Тилтон был единственным человеком, который сказал правду, и его повсеместно проклинали за это. Любовь не покидает человека без причины. И есть что-то в мысли о деньгах как плате человеку за любовь женщины, что противно природе.
Тилтон потерял любовь женщины и хотел залечить свое израненное сердце деньгами! Деньги? Боже, помоги нам — человек должен зарабатывать деньги. Мы иногда слышим о людях, которые живут за счет женского позора; но что мы скажем о человеке, который стал бы паразитом и жил в роскоши на любовь женщины — и эта женщина теперь им отвергнута и презираема! Недостатки и слабости мужчин и женщин, попавших в водоворот обстоятельств, не лишены оправдания, но холодные заговоры с целью наказать их и желание процветать за счет их ошибок отвратительны.

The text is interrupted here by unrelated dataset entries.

theorem witness_TransfersInOrder :
    (busy.pins.rst = false ∧ busy.flight = some ⟨1 :: [2], ⟨.ok, 0⟩⟩) ∧
    (answering.pins.rst = false ∧ answering.flight = some ⟨[], ⟨.ok, 7⟩⟩) := by decide
theorem witness_PortsExcludeOneAnother : answering.pins.rst = false ∧ answering.rspStatus = some 0 ∧
    ({ busy with pins := { taking with rst := true } } : State).pins.rst = true := by decide
/-- Each channel in transfer, and a byte held. -/
theorem witness_ChannelsTransferWhenBothAreHigh :
    ((withPins (offer 4 0 0) [] s12345).pins.cmdValid = true ∧ (withPins (offer 4 0 0) [] s12345).cmdReady = true) ∧
    (busy.outByte = some 1 ∧ busy.pins.outReady = true) ∧
    (answering.rspOffer = some ⟨.ok, 7⟩ ∧ answering.pins.rspReady = true) ∧
    (({ busy with pins := { taking with outReady := false } } : State).outValid = true ∧
      ({ busy with pins := { taking with outReady := false } } : State).pins.outReady = false) := by decide
theorem witness_BusyBlockIgnoresCommandPorts : busy.flight = some ⟨[1, 2], ⟨.ok, 0⟩⟩ ∧
    (⟨false, true, 1, 1, 9, true, true⟩ : Inputs).rst = busy.pins.rst ∧
    (⟨false, true, 1, 1, 9, true, true⟩ : Inputs).outReady = busy.pins.outReady ∧
    (⟨false, true, 1, 1, 9, true, true⟩ : Inputs).rspReady = busy.pins.rspReady := by decide
theorem witness_EveryCommandEnds : busy.flight = some ⟨[1, 2], ⟨.ok, 0⟩⟩ ∧ [1, 2].length ≤ busy.moves.length ∧
    ∀ p ∈ busy.pins :: busy.moves.take 2, p.Accepts := by
  refine ⟨rfl, by decide, fun p hp => ?_⟩
  have : p = taking := by simpa [busy, withPins] using hp
  subst this; exact ⟨rfl, rfl, rfl⟩
theorem witness_ResetAbandonsTheCommand : ({ busy with pins := { taking with rst := true } } : State).pins.rst = true ∧
    ({ busy with pins := { taking with rst := true } } : State).flight ≠ none := by decide
/-- After a command's response, and after a reset that abandoned one. -/
theorem witness_EndedRunStaysEnded :
    ((nextOf (step (withPins taking [] answering))).map State.runEnded = some true) ∧
    ((nextOf (step (withPins { taking with rst := true } [] busy))).map State.runEnded = some true) ∧
    (withPins taking [] s12345).runEnded = true ∧ ∃ t, StepsTo 1 (withPins taking [] s12345) t :=
  ⟨rfl, rfl, rfl, _, _, rfl, rfl⟩
theorem witness_IdleRecordIsClosed :
    ({ withPins taking [] s12345 with received := [.byte 1, .response ⟨.ok, 0⟩] } : State).flight = none ∧
    recordClosed [.byte 1, .response ⟨.ok, 0⟩] = true ∧ recordClosed [.byte 1, .reset] = true ∧
    recordClosed [.byte 1] = false ∧
    ({ withPins taking [] s12345 with received := [.byte 1, .response ⟨.ok, 0⟩] } : State).runEnded = true ∧
    (busy.flight = none → recordClosed busy.received = true) ∧ ∃ t, step busy = .next t :=
  ⟨rfl, rfl, rfl, rfl, rfl, fun h => absurd h (by decide), _, rfl⟩
theorem witness_Lane2IsAProductOfItsLowHalf : (0xFFFF0000#32 : Word).extractLsb' 0 16 = 0#16 := by decide
theorem witness_AbsoluteValue : (5#32 : Word).getLsbD 31 = false ∧ (0x80000000#32 : Word).getLsbD 31 = true ∧
    (0x80000001#32 : Word) ≠ 0x80000000#32 := by decide
theorem witness_NextReturnsTheWord : s12345.seeded = true ∧ s12345.lane1 = 0x00000039#32 ∧
    s12345.lane2 = 0x50BD7000#32 ∧ (blk 5 6 false).seeded = false ∧
    ((blk 0 0 true).seeded = true ∧ (blk 0 0 true).lane1 = 0#32 ∧ (blk 0 0 true).lane2 = 0#32) := by decide
theorem witness_Seed128SeedsOrRejects : (∀ k < 16, (0#128 : Data).extractLsb' (8 * k) 8 = 0#8) ∧
    ∃ k < 16, (0x100#128 : Data).extractLsb' (8 * k) 8 ≠ 0#8 := by decide
theorem witness_SeedBytesArePermutedAsPrinted :
    (0x0000FF0000000000#64 : Seed64).extractLsb' 0 40 = (0#64 : Seed64).extractLsb' 0 40 ∧
    (0x0000FF0000000000#64 : Seed64).extractLsb' 48 16 = (0#64 : Seed64).extractLsb' 48 16 := by decide
theorem witness_Seed64Seeds :
    (0x0000FF0000000000#64 : Seed64).extractLsb' 0 40 = (0#64 : Seed64).extractLsb' 0 40 ∧
    (0x0000FF0000000000#64 : Seed64).extractLsb' 48 16 = (0#64 : Seed64).extractLsb' 48 16 := by decide
theorem witness_Seed32Seeds : (0x00010000#32 : Word) ≠ 0#32 ∧ (0x00010000#32 : Word).extractLsb' 0 16 = 0#16 := by decide
theorem witness_SameSeedSameStream :
    (withPins (offer 0x00000002#32 12345 1) [taking] (blk 1 2 true)).Offered ∧
    (withPins (offer 0x00000002#32 12345 2) [taking] (blk 3 4 false)).flight = none ∧
    (withPins (offer 0x00000002#32 12345 2) [taking] (blk 3 4 false)).pins =
      ((withPins (offer 0x00000002#32 12345 1) [taking] (blk 1 2 true)).withTick 2).pins ∧
    decode 0x00000002#32 12345 = .ok (.seed64 (some 12345)) ∧ isSeed (.seed64 (some 12345)) = true ∧
    usesTick (.seed64 (some 12345)) = false := ⟨⟨rfl, rfl, rfl⟩, by decide⟩
theorem witness_FillStreamsTheBytes : s12345.seeded = true ∧ (blk 5 6 false).seeded = false ∧
    s12345.lane1 = 0x00000039#32 ∧ s12345.lane2 = 0x50BD7000#32 := by decide
theorem witness_GenStreamsTheBytesInRange : s12345.seeded = true ∧ ((1 : Int) ≤ 1 ∧ (1 : Int) ≤ 32767) ∧
    ((1 : Int) ≤ 32767 ∧ (32767 : Int) ≤ 32767) ∧ ((0 : Int) < 1 ∨ 32767 < (0 : Int)) ∧
    ((32768 : Int) < 1 ∨ 32767 < (32768 : Int)) ∧ (blk 5 6 false).seeded = false := by decide
theorem witness_ByteAndWordViewsAgree : s12345.seeded = true ∧ 1 ≤ 5 ∧ 5 ≤ 32767 := by decide
theorem witness_GroupingRestartsInEveryCommand : s12345.seeded = true ∧ Extracts (.fill 0) 0 ∧ Extracts (.fill 2) 2 ∧
    Extracts (.gen 2) 2 ∧ Extracts (.gen 4) 4 ∧ Extracts (.gen 1) 1 ∧ Extracts (.gen 32767) 32767 := by
  refine ⟨rfl, .inl rfl, .inl rfl, ?_, ?_, ?_, ?_⟩ <;> exact .inr ⟨rfl, by decide, by decide⟩
theorem witness_PipelineRefinesExtraction :
    (Pipe.run (List.replicate 4 true) (Pipe.start 2 s12345)).done = true := by decide
theorem witness_ErrorsHaveTheirCauses : (blk 5 6 false).seeded = false ∧ isSeed (.fill 0) = false ∧
    expectedStatus true (.gen 0) ≠ .ok := by decide
theorem witness_ErrorsHaveNoEffect : ∃ t, (withPins (offer 6 0 0) [] s12345).accept = .next t ∧
    t.flight = some ⟨[], ⟨.outOfRange, 0⟩⟩ := ⟨_, rfl, by decide⟩
theorem witness_FailedCommandLeavesNoTrace : ∃ t u,
    (withPins (offer 7 0 0) [taking, taking] s12345).Offered ∧
    step (withPins (offer 7 0 0) [taking, taking] s12345) = .next t ∧
    t.flight = some ⟨[], ⟨.illegalCommand, 0⟩⟩ ∧ step t = .next u := ⟨_, _, ⟨rfl, rfl, rfl⟩, rfl, rfl, rfl⟩
theorem witness_TheseNeverFail : (1#128 : Data) ≠ 0#128 ∧ s12345.seeded = true := by decide
theorem witness_ResponseShape : leaves (.next false) s12345 =
    some (0x0008B41F#32, 0xBC64B000#32, true, some ⟨[], ⟨.ok, 0xBC6C041F#32⟩⟩) ∧
    leaves (.gen 0) (blk 5 6 true) = some (5, 6, true, failed .outOfRange) := by decide
theorem witness_FrameOfEveryCommand : isSeed (.gen 3) = false ∧ isSeed (.fill 0) = false := by decide
theorem witness_StagingWipedOnEveryExit :
    ({ busy with pins := { taking with rst := true } } : State).pins.rst = true := by decide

Худшее в двойной жизни — это не ее аморальность, а то, что эти отношения делают человека лжецом. Вселенная не спланирована для двуличия — вся энергия, которая у нас есть, нужна в нашем деле, и тот, кто начинает путь неправды, обнаруживает, что ступает по терновнику и крапиве, которые смыкаются за ним и делают возвращение невозможным. Чем дальше он идет, тем хуже джунгли ядовитого дуба и плюща, которые в конце концов окружают его в удушающих объятиях. Тот, кто избегает хватки жизни во лжи, — один на миллион. Виктор Гюго изобразил эту ситуацию, когда рассказывает о человеке, чьи ноги застряли в слое птичьего клея. Он пытается выпрыгнуть, но только погружается глубже — он барахтается, зовет на помощь и пускает в ход всю свою силу. Он по колено — по бедра — по пояс — по шею, и в конце концов видны только руки, тянущиеся в немом призыве к небесам. Но небеса как медь, и вскоре там, где был человек, остается лишь немое безразличие Природы.
Единственный безопасный путь — это открытая дорога правды. Ложь, однажды начавшись, накапливается; и ложь требует лжи, чтобы подкрепить ее.

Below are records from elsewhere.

-- ==== Sys2Proof/Syntax.lean ====
section
/-! DEFINITION. The syntax of the machine: operands, mode fields, and Instr, one constructor for each row of the
opcode table (spec/05_encoding.md R109 to R130 and the instruction chapters). The last constructors are the operations
and events of the device that have no encoding. -/

namespace Sys2Proof

/-- The three lengths of an instruction (R109, R110). -/
inductive Len where
  | l64 | l96 | l128
  deriving DecidableEq, Repr

/-- The live-mask word of a safe point (R125): its four fields. -/
structure Live where
  vu : BitVec 32
  wp : BitVec 8
  mb : BitVec 8
  cl : BitVec 4
  deriving DecidableEq, Repr

/-- What every instruction has: its length, its guard predicate and negation (R111), and its live-mask word when it is
a safe point (R124). -/
structure Head where
  len : Len
  gp : PR
  gn : Bool
  safe : Option Live
  deriving DecidableEq, Repr

/-- The type codes 0x00 to 0x17 of R120, in ascending order. -/
inductive Ty where
  | no | i8 | i16 | i32 | i64 | n8 | n16 | n32 | n64 | b32 | b64
  | f64 | f32 | f16 | bf16 | e4m3 | e5m2 | e2m1 | mx4 | q4
  | f16x2 | bf16x2 | e4m3x4 | e5m2x4
  deriving DecidableEq, Repr

/-- Rounding modes (R119, R142). -/
inductive Rnd where
  | rn | rz | rp | rm
  deriving DecidableEq, Repr

/-- Scopes (R119). -/
inductive Scope where
  | wg | st | gg | die | dev | sys
  deriving DecidableEq, Repr

/-- Order annotations (R119, R198). -/
inductive Order where
  | rlx | acq | rel | ar | sc
  deriving DecidableEq, Repr

/-- Memory spaces an instruction may name (R119). -/
inductive Space where
  | g | l | k
  deriving DecidableEq, Repr

/-- Element counts (R119). -/
inductive Cnt where
  | x1 | x2 | x4
  deriving DecidableEq, Repr

/-- Comparison conditions (R121), in the order of their codes 0 to 13. -/
inductive Cond where
  | eq | ne | lt | le | gt | ge | num | nan | equ | neu | ltu | leu | gtu | geu
  deriving DecidableEq, Repr

/-- A destination that is a vector register, or a scalar register (the uniform form, R31). Also the class of an operand
that is one of the two. -/
inductive Dst where
  | v (r : VR)
  | s (r : SR)
  deriving DecidableEq, Repr

/-- A value operand: vector register, scalar register, inline immediate (R113) or extension immediate, which holds the
contents of the field that R116 names. -/
inductive Src where
  | v (r : VR)
  | s (r : SR)
  | imm (i : BitVec 7)
  | ext (x : BitVec 64)
  deriving DecidableEq, Repr

/-- Destination of vote (R158, R178): a predicate, or a scalar register. -/
inductive VoteDst where
  | p (r : PR)
  | s (r : SR)
  deriving DecidableEq, Repr

/-- An address operand (R94, R117): base, index and offset. -/
structure Addr where
  base : Dst
  idx : Src
  off : BitVec 64
  deriving DecidableEq, Repr

/-- An accumulator tile code (R114): row0 / 8 and col0 / 8. -/
structure Tile where
  row : BitVec 4
  col : BitVec 5
  deriving DecidableEq, Repr

/-- Target of call and callo (R122, R187). -/
inductive CallTarget where
  | direct (ovl : BitVec 16) (off8 : BitVec 13)
  | link (idx : BitVec 23)
  deriving DecidableEq, Repr

/-- Test of vote (R178). -/
inductive VoteMode where
  | all | any | uni
  deriving DecidableEq, Repr

/-- Source rule of shfl (R179). -/
inductive ShflMode where
  | idx | up | down | xor
  deriving DecidableEq, Repr

/-- Operation of sred and sscan (R181). -/
inductive RedOp where
  | add | min | max
  deriving DecidableEq, Repr

/-- Atomic operations 0 to 11 (R202). -/
inductive AtomOp where
  | add | min | max | and | or | xor | exch | cas | inc | fadd | fmax | fmin
  deriving DecidableEq, Repr

/-- Directions of cp.l with their first operand (R219): a write-pointer register, or a stamp scalar. -/
inductive CpDir where
  | gl (k : WR)
  | lg (stamp : SR)
  | gg (stamp : SR)
  deriving DecidableEq, Repr

/-- Variants of wp.rd (R222). -/
inductive WpVar where
  | ptr | st | stc | cur
  deriving DecidableEq, Repr

/-- Variants of hit.attr with the second pair of .wnorm (R277). -/
inductive HitMode where
  | verts | onorm | wnorm (b : VR)
  deriving DecidableEq, Repr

Миссис Тилтон сделала письменное признание своему мужу, но от него она отказалась в суде, заявив, что оно было дано «под страхом». Теперь у нее были только слова похвалы и оправдания для Бичера.
Миссис Бичер сидела рядом со своим мужем на протяжении всего долгого судебного процесса. Для человека оставить женщину, с которой он прожил всю жизнь и которая является матерью его детей, немыслимо. Что с того, что ей не хватает интеллекта и духовности! Он терпел ее; да! он даже был счастлив с ней временами — отношения были терпимыми — было бы слабоумием и смертью для обоих разорвать их.

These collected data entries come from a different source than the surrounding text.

-- ==== Sys2Proof/Machine/Operands.lean ====
section
/-! DEFINITION. Operands (spec/05_encoding.md R113, R116, R117; spec/07_isa_compute.md R159; spec/04 R94): the value of
every operand form, writing a destination, the registers an instruction names, and addresses. -/

namespace Sys2Proof.Machine

/-- The single floating formats, whose inline immediates are rounded integers (R113). -/
def singleFmt : Ty → Option Fmt
  | .f64 => some .f64
  | .f32 => some .f32
  | .f16 => some .f16
  | .bf16 => some .bf16
  | .e4m3 => some .e4m3
  | .e5m2 => some .e5m2
  | .e2m1 => some .e2m1
  | _ => none

/-- The low w bits of a word, zero-extended and sign-extended. -/
def zext (w : Nat) (x : W64) : W64 := BitVec.ofNat 64 (x.toNat % 2 ^ w)
def sext (w : Nat) (x : W64) : W64 := (BitVec.ofNat w x.toNat).signExtend 64

/-- Value of an inline immediate under a type (R113, R159). One beyond the range of a narrow format is its end, and sets no
flag (DEDUCED, log entry 127). -/
def immVal (t : Ty) (i : BitVec 7) : W64 :=
  match singleFmt t with
  | some f => BitVec.ofNat 64 (roundOr false f .rn (XR.ofInt i.toInt)).1
  | none => i.signExtend 64

/-- Value of an extension immediate under a type, from a field of avail bits (R116). -/
def extVal (t : Ty) (avail : Nat) (x : W64) : W64 :=
  match t with
  | .i8 | .i16 | .i32 | .i64 => sext avail x
  | .f64 => if avail = 64 then x else BitVec.ofNat 64 (roundF .f64 .rn (decodeFmt .f32 (x.toNat % 2 ^ 32)))
  | _ => x

/-- Width of a value of a type; a type without width is read whole. -/
def valWidth (t : Ty) : Nat := if t.width = 0 then 64 else t.width

/-- The value of an operand in a thread: its low bits, zero-extended (R159), for an extension immediate too (DEDUCED, log
entry 127). -/
def srcVal (st : Strand) (t avail : Nat) (ty : Ty) : Src → W64
  | .v r => if ty.width = 64 then st.v64 t r.toNat else zext (valWidth ty) ((st.v t r.toNat).setWidth 64)
  | .s r => zext (valWidth ty) (st.s r.toNat)
  | .imm i => zext (valWidth ty) (immVal ty i)
  | .ext x => zext (valWidth ty) (extVal ty avail x)

/-- The value of a register operand in a thread. -/
def dstVal (st : Strand) (t : Nat) (ty : Ty) : Dst → W64
  | .v r => if ty.width = 64 then st.v64 t r.toNat else zext (valWidth ty) ((st.v t r.toNat).setWidth 64)
  | .s r => zext (valWidth ty) (st.s r.toNat)

/-- A value read as an integer of its type (R141). -/
def intOf (ty : Ty) (x : W64) : Int :=
  if signedTy ty then (BitVec.ofNat (valWidth ty) x.toNat).toInt else (x.toNat : Int)

/-- A result of a type as it fills a wider register: sign-extended under .i, zero-extended otherwise (R159). -/
def fillTo (ty : Ty) (x : W64) : W64 := if signedTy ty then sext (valWidth ty) x else zext (valWidth ty) x

/-- Write a result of a type to a destination (R159). -/
def putDst (st : Strand) (t : Nat) (ty : Ty) (d : Dst) (x : W64) : Strand :=
  match d with
  | .v r => if ty.width = 64 then st.setV64 t r.toNat x else st.setV t r.toNat ((fillTo ty x).setWidth 32)
  | .s r => st.setS r.toNat (fillTo ty x)

/-! ## The registers an instruction names -/

/-- How an instruction uses registers: read in the executing thread, read across threads, written, or named for a later
use (R234). -/
inductive UseKind where
  | read | readWide | write | name
  deriving DecidableEq, Repr

/-- A run of registers that an instruction names. -/
structure Use where
  vec : Bool
  first : Nat
  count : Nat
  kind : UseKind
  deriving DecidableEq, Repr

def useV (r n : Nat) (kind : UseKind := .read) : Use := ⟨true, r, n, kind⟩
def useS (r n : Nat) (kind : UseKind := .read) : Use := ⟨false, r, n, kind⟩

def regsOf (ty : Ty) : Nat := if ty.width = 64 then 2 else 1

/-- The use of a value operand of a type. -/
def srcUse (ty : Ty) : Src → List Use
  | .v r => [useV r.toNat (regsOf ty)]
  | .s r => [useS r.toNat 1]
  | _ => []
/-- The use of a register operand, or of a destination. -/
def dstUse (ty : Ty) (kind : UseKind) : Dst → List Use
  | .v r => [useV r.toNat (regsOf ty) kind]
  | .s r => [useS r.toNat 1 kind]

/-- The operand specifier of a use (R113). -/
def Use.spec (u : Use) : Nat := if u.vec then u.first else 0x100 + u.first

/-- The first vector operand that reaches beyond the allocation (R505). -/
def regRangeOf (units : Nat) (us : List Use) : Option FaultInfo :=
  (us.find? fun u => u.vec && decide (8 * units < u.first + u.count)).map fun u => regRange u.spec units

/-- Two runs overlap. -/
def overlaps (a n b m : Nat) : Bool := decide (a < b + m) && decide (b < a + n)

/-- The registers whose write a strand is owed (R34, R345): those of its pending operations, and the destination of each
mon.wait that has issued and waits (log entry 35). -/
def Strand.owed (st : Strand) : List Pend :=
  st.pending ++ st.splits.filterMap fun x => match x.2.st with
    | .blocked (.mon _ _ _ d _ _) => if d = 0 then none else some ⟨false, d.toNat, 1, 0, 0⟩
    | _ => none

/-- Some register that an instruction names has a pending write for one of the threads (R34, R44). -/
def scoreHit (st : Strand) (threads : Mask) (us : List Use) : Bool :=
  us.any fun u => u.kind != .name && st.owed.any fun p =>
    u.vec == p.vec && overlaps u.first u.count p.first p.count && (!u.vec || (p.mask &&& threads) != 0 || u.kind == .readWide)

/-- A marked register that a thread reads (R522). -/
def markedReg (st : Strand) (t : Nat) (us : List Use) : Option Nat :=
  (us.filter fun u => u.vec && u.kind != .write && u.kind != .name).findSome? fun u =>
    ((List.range u.count).map (u.first + ·)).find? fun r => st.poisonV.get (16 * r + t) == 1

def poisonReg (r : Nat) : FaultInfo := poisonFault 2 (BitVec.ofNat 64 r) 0

/-- POISON REGISTER for a thread that reads a marked register of its own. -/
def poisonOf (st : Strand) (t : Nat) (us : List Use) : Option FaultInfo :=
  (markedReg st t (us.filter fun u => u.kind == .read)).map poisonReg

/-- POISON REGISTER where registers are read across threads. -/
def poisonWide (st : Strand) (ts : List Nat) (us : List Use) : Option FaultInfo :=
  (ts.findSome? fun t => markedReg st t (us.filter fun u => u.kind == .readWide)).map poisonReg

/-! ## Addresses (R94, R117) -/

/-- The address that an address operand forms in a thread, as a 64-bit sum; under .l a vector base is one register. No
sum is cut to the 20 bits of a local address (R94; DEDUCED, log entry 115). -/
def addrVal (st : Strand) (t : Nat) (isLocal : Bool) (m : Addr) : W64 :=
  let base : W64 := match m.base with
    | .v r => if isLocal then (st.v t r.toNat).setWidth 64 else st.v64 t r.toNat
    | .s r => st.s r.toNat
  let idx : W64 := match m.idx with
    | .v r => (st.v t r.toNat).setWidth 64
    | .s r => st.s r.toNat
    | .imm i => i.signExtend 64
    | .ext x => x
  base + idx + m.off

/-- The registers of an address operand. -/
def addrUse (isLocal : Bool) (m : Addr) : List Use :=
  (match m.base with
   | .v r => [useV r.toNat (if isLocal then 1 else 2)]
   | .s r => [useS r.toNat 1]) ++
  (match m.idx with
   | .v r => [useV r.toNat 1]
   | .s r => [useS r.toNat 1]
   | _ => [])

end Sys2Proof.Machine
end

Бичер и его жена будут держаться вместе.
Губы миссис Тилтон были освящены любовью и были запечатаны, хотя ее сердце разбилось.
Присяжные проголосовали девять за Бичера и три против. Майор Понд, проницательный, истолковал это как оправдание — Бичер не виновен!
Первая лекция после суда была прочитана в Александрия-Бэй. Понд продал билеты за пятьсот долларов. Бичер сказал, что это откровенный грабеж — никого там не будет. Лекция должна была состояться в роще в три часа дня. До полудня были видны лодки, прибывающие с востока, запада и севера — экскурсионные суда, груженные паломниками; парусники, гребные лодки, ялики и даже каноэ из бересты, несущие краснокожих. Люди прибывали также в повозках и фургонах, и верхом. Аудитория из пяти тысяч человек предстала перед лектором.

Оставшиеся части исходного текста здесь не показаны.